Last updated: July 19, 2013
National Human Genome Research Institute
The 1000 Genomes Project more than doubles catalog of human genetic variation
Genetic variation explains part of why people look different and vary in their risk for diseases. The goal of the 1000 Genomes Project is to identify and compile variants in the human genome that occur at a frequency of at least 1 in 50 people. Although most of these genetic variants cause little if any effect, some contribute to disease, and others are beneficial. An example of a beneficial difference is a rare genetic variant that blocks the human immunodeficiency virus from infecting white blood cells and, thus, protects people exposed to HIV who carry this variant. "
The 1000 Genomes Project is a large, international effort aiming to characterize human genetic variation, including people from many different populations," said Eric D. Green, M.D., Ph.D., NHGRI director. "The newly published findings provide deeper insights about the presence and pattern of variants in different people's genomes, which is critical information for studying the genomic basis of human disease."
The expanded catalog allows medical researchers to locate genetic differences contributing to rare and common diseases more precisely. Identifying the genetic underpinnings of disease will help lead to new diagnostic tests and, in some cases, treatments.

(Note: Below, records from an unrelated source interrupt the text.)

-- ==== Sys2Proof/Certificates/Slice0/Obligations.lean ====
section
/-! DEFINITION. The statements for the provers. Each docstring names the rule of spec/ it formalises, or says what it rests
on. -/

open Sys2Proof Sys2Proof.Machine

/-! ### Encoding -/

/-- Decoding the words of a well-formed instruction, whatever follows them, gives the instruction and what follows
(R56 to R60, R64, R65). -/
def Obligations.DecodeOfEncodeIsIdentity : Prop :=
  ∀ (i : Instr) (rest : List U32), i.wf = true → decode (encode i ++ rest) = .ok (i, rest)

/-- What the decoder reads is well-formed and encodes to the words it was read from (R56 to R60, R64, R65): every list
of words has at most one meaning. -/
def Obligations.EncodeOfDecodeIsIdentity : Prop :=
  ∀ (ws rest : List U32) (i : Instr), decode ws = .ok (i, rest) → i.wf = true ∧ encode i ++ rest = ws

/-- The worked encodings of 30_encoding.md section 6 and 95_test_vectors.md 6.2. -/
def Obligations.DecodesTheWorkedWords : Prop :=
  decode [0x01000005] = .ok (.constructSha3_256 0, []) ∧
  decode [0x0101F408] = .ok (.constructShake128 500, []) ∧
  decode [0x01FFFF10] = .ok (.constructXoodyak 65535, []) ∧
  decode [0x010000FF] = .ok (.constructUnsupported 0 0xFF, []) ∧
  decode [0x02000003, 0x00636261] = .ok (.feed 3 [0x00636261], []) ∧
  decode [0x02000000, 0x04000000] = .ok (.feed 0 [], [0x04000000]) ∧
  decode [0x03000000] = .ok (.result, []) ∧
  decode [0x04000000] = .ok (.reset, []) ∧
  decode [0x03000001, 7] = .ok (.illegal 0x03 1, [7]) ∧
  decode [0x7F123456] = .ok (.illegal 0x7F 0x123456, [])

/-- R65: the length of a command is known from its first word alone; a `FEED` whose payload words have not all arrived
has not begun, and the step does not exist. -/
def Obligations.LengthIsKnownFromTheFirstWord : Prop :=
  ∀ (w : U32) (rest : List U32),
    (opOf w = 0x02 → ((argOf w).toNat + 3) / 4 ≤ rest.length →
      ∃ i, decode (w :: rest) = .ok (i, (w :: rest).drop (1 + ((argOf w).toNat + 3) / 4))) ∧
    (opOf w ≠ 0x02 → ∃ i, decode (w :: rest) = .ok (i, rest)) ∧
    (opOf w = 0x02 → rest.length < ((argOf w).toNat + 3) / 4 →
      ∀ s : State, arrivedWords s.input = w :: rest → afterRst s.input = none → step s = .fault .awaitingPayload)

/-- R64: exactly the words that match none of R57 to R60 are illegal, each one word long; an illegal word raises
`ProtocolError` and has no other effect. -/
def Obligations.IllegalWordsRaiseProtocolError : Prop :=
  ∀ (w : U32) (rest : List U32),
    ((opOf w = 0x00 ∨ 5 ≤ (opOf w).toNat ∨ ((opOf w = 0x03 ∨ opOf w = 0x04) ∧ argOf w ≠ 0)) ↔
      decode (w :: rest) = .ok (.illegal (opOf w) (argOf w), rest)) ∧
    ∀ s : State, s.status.fault = .noFault →
      exec (.illegal (opOf w) (argOf w)) s =
        .next (s.answered ⟨s.status.bound, .protocolError⟩ s.inst [0x03000000])

/-- R58: a `FEED` word is followed by `(N + 3) / 4` payload words; the data bytes are `N`; byte `i` is bits
[8(i mod 4)+7 : 8(i mod 4)] of payload word `i / 4`; payloads that agree on those bytes have the same effect, since the
unused bytes are not examined. -/
def Obligations.FeedDataLayout : Prop :=
  (∀ (w : U32) (rest : List U32), w.extractLsb' 24 8 = 0x02 →
    let n := w.extractLsb' 0 24
    let words := (n.toNat + 3) / 4
    words ≤ rest.length → decode (w :: rest) = .ok (.feed n (rest.take words), rest.drop words)) ∧
  ∀ (n : BitVec 24) (p : List U32), (Instr.feed n p).wf = true →
    p.length = (n.toNat + 3) / 4 ∧ (feedData n p).length = n.toNat ∧
    (∀ k, k < n.toNat → ∃ w, p[k / 4]? = some w ∧ (feedData n p)[k]? = some (w.extractLsb' (8 * (k % 4)) 8)) ∧
    ∀ q : List U32, (Instr.feed n q).wf = true →
      (∀ k v w, k < n.toNat → p[k / 4]? = some v → q[k / 4]? = some w →
        v.extractLsb' (8 * (k % 4)) 8 = w.extractLsb' (8 * (k % 4)) 8) →
      ∀ s : State, exec (.feed n p) s = exec (.feed n q) s

/-- Packing bytes into payload words and taking the data bytes of the `FEED` gives the bytes back (R58, R61). -/
def Obligations.FeedOfPackedBytes : Prop :=
  ∀ d : List Byte, d.length < 2 ^ 24 →
    (feedOne d).wf = true ∧ feedData (BitVec.ofNat 24 d.length) (packWords d) = d

/-! ### The step -/

/-- When the input begins with the words of a well-formed instruction, the step is that instruction on the state with
those words consumed: they leave the input and `cpc` advances by their number (R24, R55, R65). What follows may hold an
`RST`; that a complete command standing before one is executed first is the model's choice (log entry 6). -/
def Obligations.StepRunsTheDecodedCommand : Prop :=
  ∀ (s : State) (i : Instr) (later : List HostEvent), i.wf = true → s.input = presented (encode i) ++ later →
    step s = exec i { s with input := later, cpc := s.cpc + (encode i).length }

/-- The step that takes `RST` (R250): the words of an incomplete command before it are abandoned without a response;
`STATUS` is 0, nothing else of the instance exists, the streams restart. That `RST` stands among the words of the input,
and that complete commands before it are executed first, is the model's choice (log entry 6). -/
def Obligations.HardwareResetIsTaken : Prop :=
  ∀ (s : State) (e : DecodeError) (fresh : List HostEvent),
    decode (arrivedWords s.input) = .error e → afterRst s.input = some fresh →
      step s = .next ⟨s.params, ⟨false, .noFault⟩, none, fresh, [], 0⟩

/-- Delivered to the whole block, `RST` makes `STATUS` 0 in every instance, every other field ceases to exist, a command in
progress is abandoned without a response, and the streams are restarted with `cpc` 0 (R250). Which words each instance
goes on with, those behind the first `RST` of its own input or none where it holds no `RST`, and that the response list
becomes empty, are the model's choice (log entry 6). -/
def Obligations.HardwareResetEffect : Prop :=
  ∀ b : Block, b.rst.insts.length = b.insts.length ∧
    ∀ (k : Nat) (s : State), b.insts[k]? = some s →
      ∃ fresh, b.rst.insts[k]? = some ⟨s.params, ⟨false, .noFault⟩, none, fresh, [], 0⟩ ∧
        (∀ f, afterRst s.input = some f → fresh = f) ∧ (afterRst s.input = none → fresh = [])

/-- The middle column of R26, with R250 and R24: after hardware reset `STATUS` is 0, nothing else of the instance
exists, the streams are fresh and `cpc` is 0. (The parameters of `State.reset` are the model's choice, log entry 1,
and the statement says nothing of them.) -/
def Obligations.ResetStateIsUnbound : Prop :=
  State.reset.status.bits = 0 ∧ State.reset.status.controller = .unbound ∧ State.reset.inst = none ∧
  State.reset.input = [] ∧ State.reset.responses = [] ∧ State.reset.cpc = 0 ∧
  ∀ s : State, { hardwareReset [] s with params := State.reset.params } = State.reset

/-! ### CONSTRUCT -/

/-- R202, every path of every `CONSTRUCT`: the word's `VID` selects the row; a stored fault answers; a `VID` without a
row or an unacceptable output length unbinds (the old binding is not kept) and faults; otherwise the instance is bound
to the row with the effective output length, and reset. Nothing else changes. -/
def Obligations.ConstructFollowsItsRule : Prop :=
  (∀ (w : U32) (rest : List U32), w.extractLsb' 24 8 = 0x01 →
    (∀ v : Variant, v.vid = w.extractLsb' 0 8 →
      decode (w :: rest) = .ok (v.construct (w.extractLsb' 8 16), rest)) ∧
    ((∀ v : Variant, v.vid ≠ w.extractLsb' 0 8) →
      decode (w :: rest) = .ok (.constructUnsupported (w.extractLsb' 8 16) (w.extractLsb' 0 8), rest))) ∧
  ∀ s : State,
    (s.status.fault ≠ .noFault →
      (∀ v outreq, exec (Variant.construct outreq v) s =
        .next (s.answered s.status s.inst [statusWord s.status.fault 0])) ∧
      ∀ outreq vid, exec (.constructUnsupported outreq vid) s =
        .next (s.answered s.status s.inst [statusWord s.status.fault 0])) ∧
    (s.status.fault = .noFault →
      let fails := fun (i : Instr) => ∃ t, exec i s = .next t ∧
        t = s.answered ⟨false, .configurationError⟩ t.inst [0x01000000] ∧ t.inst.map Inst.cfg = none
      let binds := fun (v : Variant) (outlen : BitVec 16) =>
        let row := v.row s.params
        let cfg : Cfg := ⟨v.vid, kindOfVid v.vid, row.block, outlen, row.rounds, row.ds, row.xof⟩
        Host.Outcome.next (s.answered ⟨true, .noFault⟩ (some ⟨cfg, Engine.fresh cfg, [], 0, 0⟩) [0x00000000])
      (∀ outreq vid, fails (.constructUnsupported outreq vid)) ∧
      ∀ v outreq, v ∈ s.params.variants →
        (outreq = 0 → exec (Variant.construct outreq v) s = binds v (v.row s.params).outlen) ∧
        (outreq ≠ 0 → (v.row s.params).xof = true → exec (Variant.construct outreq v) s = binds v outreq) ∧
        (outreq ≠ 0 → outreq = (v.row s.params).outlen → exec (Variant.construct outreq v) s = binds v outreq) ∧
        (outreq ≠ 0 → (v.row s.params).xof = false → outreq ≠ (v.row s.params).outlen →
          fails (Variant.construct outreq v)))

/-- Where the parameter `VARIANTS` (R8, D5) leaves a variant out, its `CONSTRUCT` is a `ConfigurationError`, whatever
`OUTREQ`, as for a `VID` without a row. The model's reading of a restricted set is log entry 9; that the fields of the
instance hold no value then is log entry 3. -/
def Obligations.RestrictedVariantsAreUnsupported : Prop :=
  ∀ (s : State) (v : Variant) (outreq : BitVec 16), s.status.fault = .noFault → v ∉ s.params.variants →
    exec (Variant.construct outreq v) s = .next (s.answered ⟨false, .configurationError⟩ none [0x01000000]) ∧
    ∀ vid, exec (.constructUnsupported outreq vid) s = exec (Variant.construct outreq v) s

"I view this project as a Lewis and Clark expedition to the interior of the human genome," said Stephen Sherry, Ph.D., chief of the Reference Collections Section, Information Engineering Branch at the National Center for Biotechnology Information (NCBI), part of the National Library of Medicine. "We knew the outlines and contours (of the genome). Now, we're trying to document all the fine details such as the rivers and tributaries."
So far, project researchers have sequenced the genomes of 1,092 people from 14 populations in Europe, East Asia, sub-Saharan Africa and the Americas. Ultimately, they will study more than 2,500 individuals from 26 populations.
All of the participants consented to inclusion, in an open online database, of sequence data derived from their anonymous DNA samples. Each part of these genomes were read (or sequenced) an average of six times, which provides accurate information about common genetic variants but misses many rare variants.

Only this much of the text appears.